If he hadn’t already felt like a dozen kinds of ass, he would now. “Pippa.” He reached for her again, knowing he shouldn’t. Knowing that this time he could not resist touching her. And he might not be able to resist claiming her.

She stepped away from him, out of his reach, returning to the present. To him. “No.” Before he could act, move, take, repair, she took a deep breath, and spoke. “No. You are right, of course. I do have an earl, who is kind and good and soon to be my husband, and there is nothing about you or your past—or your present for that matter—that should be relevant to me.”

She backed away, and he followed her like a dog on a lead. Hating the words she spoke—their logic and reason. She was unlike any other woman he’d ever known, and he’d never in his life wanted to understand a woman so much.

She kept talking, looking down at her hands, those imperfect fingers woven together. “I understand that there is nothing about me that is of interest to you . . . that I’m more trouble than I’m worth . . . that I should never have brought you into my experiments.”

He stopped her. “They aren’t experiments.”
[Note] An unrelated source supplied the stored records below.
/-- ESP header, ciphertext and ICV of a payload under number `n`. -/
def espSeal (a : Bytes) (n : Nat) (payload : Bytes) (nh : Nat) : Bytes :=
  let iv := toBe 8 n
  let c := gcmSealed (saKey a) (slice a 48 4 ++ iv) (espAad a n) (payload ++ espTrailer payload.length nh)
  toBe 4 (saSpi a) ++ toBe 4 n ++ iv ++ c.1 ++ c.2

/-- Outbound tunnel mode (R315): the template's header before the encrypted inner datagram. -/
def espOutTunnel (s : State) (a : Bytes) (n : Nat) (k : Pkt) : Made :=
  let t := mapGetD s.cry.templates (saData a % 65536) (zeros 128)
  if !tplUsable t k.hdr.slice then .templateBad
  else
    let e := etherTypeOff k.frame
    let et := be k.frame e 2
    let inner := (k.frame.take (if et = 0x0800 ∨ et = 0x86DD then ipEnd k.frame (e + 2) else k.frame.length)).drop (e + 2)
    let nh := if et = 0x0800 then 4 else if et = 0x86DD then 41 else Config.espNextHeader et
    .ok (withFrame k (ipRewrite (slice t 16 (tplHlen t) ++ espSeal a n inner nh) (byteAt t 2) 50))

/-- Outbound transport mode (R315): ESP after the IP header that AUX names. -/
def espOutTransport (a : Bytes) (n : Nat) (k : Pkt) : Made :=
  match k.pass.ipAt with
  | none => .fail 0xF3
  | some o =>
    let b := o + ipLen k.frame o
    let f := k.frame.take b ++ espSeal a n ((k.frame.take (ipEnd k.frame o)).drop b) (ipProto k.frame o)
    .ok (withFrame k (ipRewrite f o 50))

/-- The number that an inbound ESP packet carries; none when it is not the SA's. -/
def espRead (a : Bytes) (f : Bytes) (o : Nat) : Option Nat :=
  let b := o + ipLen f o
  if ipProto f o = 50 ∧ be f b 4 = saSpi a ∧ b + 32 ≤ ipEnd f o then
    some (espNumber (saFlag a 3) (saSeq a) (saWindow a) (be f (b + 4) 4))
  else none

/-- Payload and next header after decryption and the checks of ICV and trailer (R316), or the reason. -/
def espOpen (a : Bytes) (n : Nat) (f : Bytes) (o : Nat) : Except Nat (Bytes × Nat) :=
  let b := o + ipLen f o
  let e := ipEnd f o
  let c := (f.take (e - 16)).drop (b + 16)
  let r := gcmOpened (saKey a) (slice a 48 4 ++ slice f (b + 8) 8) (espAad a n) c
  if r.2 ≠ slice f (e - 16) 16 then .error 0xF0
  else
    let p := r.1
    let pad := byteAt p (p.length - 2)
    let nh := byteAt p (p.length - 1)
    let body := p.length - 2 - pad
    if p.length < 2 + pad ∨ ¬ (List.range pad).all (fun i => byteAt p (body + i) = i + 1) then .error 0xF2
    else .ok (p.take body, nh)

/-- Inbound ESP (R316) of number `n`. -/
def espIn (a : Bytes) (n : Nat) (k : Pkt) (o : Nat) : Made :=
  match espOpen a n k.frame o with
  | .error r => .fail r
  | .ok (p, nh) =>
    if saKind a = 0 then
      if nh ≠ 4 ∧ nh ≠ 41 then .fail 0xF2
      else .ok (withRxClass a (withFrame k (k.frame.take (o - 2) ++ toBe 2 (if nh = 4 then 0x0800 else 0x86DD) ++ p)))
    else .ok (withRxClass a (withFrame k (ipRewrite (k.frame.take (o + ipLen k.frame o) ++ p) o nh)))

/-! MACsec (R318). -/

/-- IV of a packet number: SSCI and PN, exclusive-ored with SALT. -/
def macsecIv (a : Bytes) (n : Nat) : Bytes := List.zipWith (· ^^^ ·) (toBe 4 (saSpi a) ++ toBe 8 n) (slice a 48 12)

/-- Outbound (R318): the SecTAG after the source address and the ICV at the end. -/
def macsecOut (a : Bytes) (n : Nat) (k : Pkt) : Made :=
  let data := k.frame.drop 12
  let sl := if data.length < 48 then data.length else 0
  let sci := saFlag a 5
  let tag := toBe 2 0x88E5 ++ toBe 1 (12 + 32 * b2n sci + saAux a % 4) ++ toBe 1 sl ++ toBe 4 n ++
    (if sci then toBe 8 (saData a) else [])
  let head := slice k.frame 0 12 ++ tag
  let c := gcmSealed (saKey a) (macsecIv a n) head data
  .ok (withFrame k (head ++ c.1 ++ c.2))

/-- Bytes of the SecTAG, and of the data it protects; none when the SecTAG is invalid (R333). -/
def macsecShape (f : Bytes) : Option (Nat × Nat) :=
  let tci := byteAt f 14
  let sl := byteAt f 15
  let n := if bitAt tci 5 then 16 else 8
  let rest := f.length - 12 - n
  let len := if sl = 0 then rest - 16 else sl
  if be f 12 2 ≠ 0x88E5 ∨ bitAt tci 7 ∨ bitAt tci 3 ≠ bitAt tci 2 ∨ 48 ≤ sl ∨ rest < 16 + len ∨ (sl = 0 ∧ len < 48) then none
  else some (n, len)

/-- The packet number that an inbound frame carries, or the reason of a bad SecTAG. -/
def macsecRead (a : Bytes) (f : Bytes) : Except Nat Nat :=
  match macsecShape f with
  | none => .error 0xF4
  | some _ =>
    let tci := byteAt f 14
    if (bitAt tci 5 ∧ be f 20 8 ≠ saData a) ∨ tci % 4 ≠ saAux a % 4 then .error 0xF3
    else .ok (xpnNumber (saSeq a) (saWindow a) (be f 16 4))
She looked up at him, eyes black in that ridiculous mask. He’d like to tear it from her, crush it beneath his boot and take a horsewhip to Chase for having it made. “Of course they are.”

“No, Pippa. They aren’t. They’re a desire for knowledge, certainly, a need for it, even. But more than that, they’re a need for understanding of this thing that you are about to do, that you have refused to stop and that terrifies you. They are a desperate ploy to stop yourself from feeling all the doubt and frustration and fear that you must be feeling. You say you want to understand what happens between men and women. Between husbands and wives. But instead of going to any number of those who know better—who know firsthand . . . you come to me. In the darkness.”

She backed away, even as he stalked her. “I came to you in the middle of the day.”

“It’s always night inside the Angel. Always dark.” He paused, loving the way her lips parted, just barely, as though she could not get enough air. Neither could he. “You came to me because you don’t want it. The ordinary. The mundane. You don’t want him.”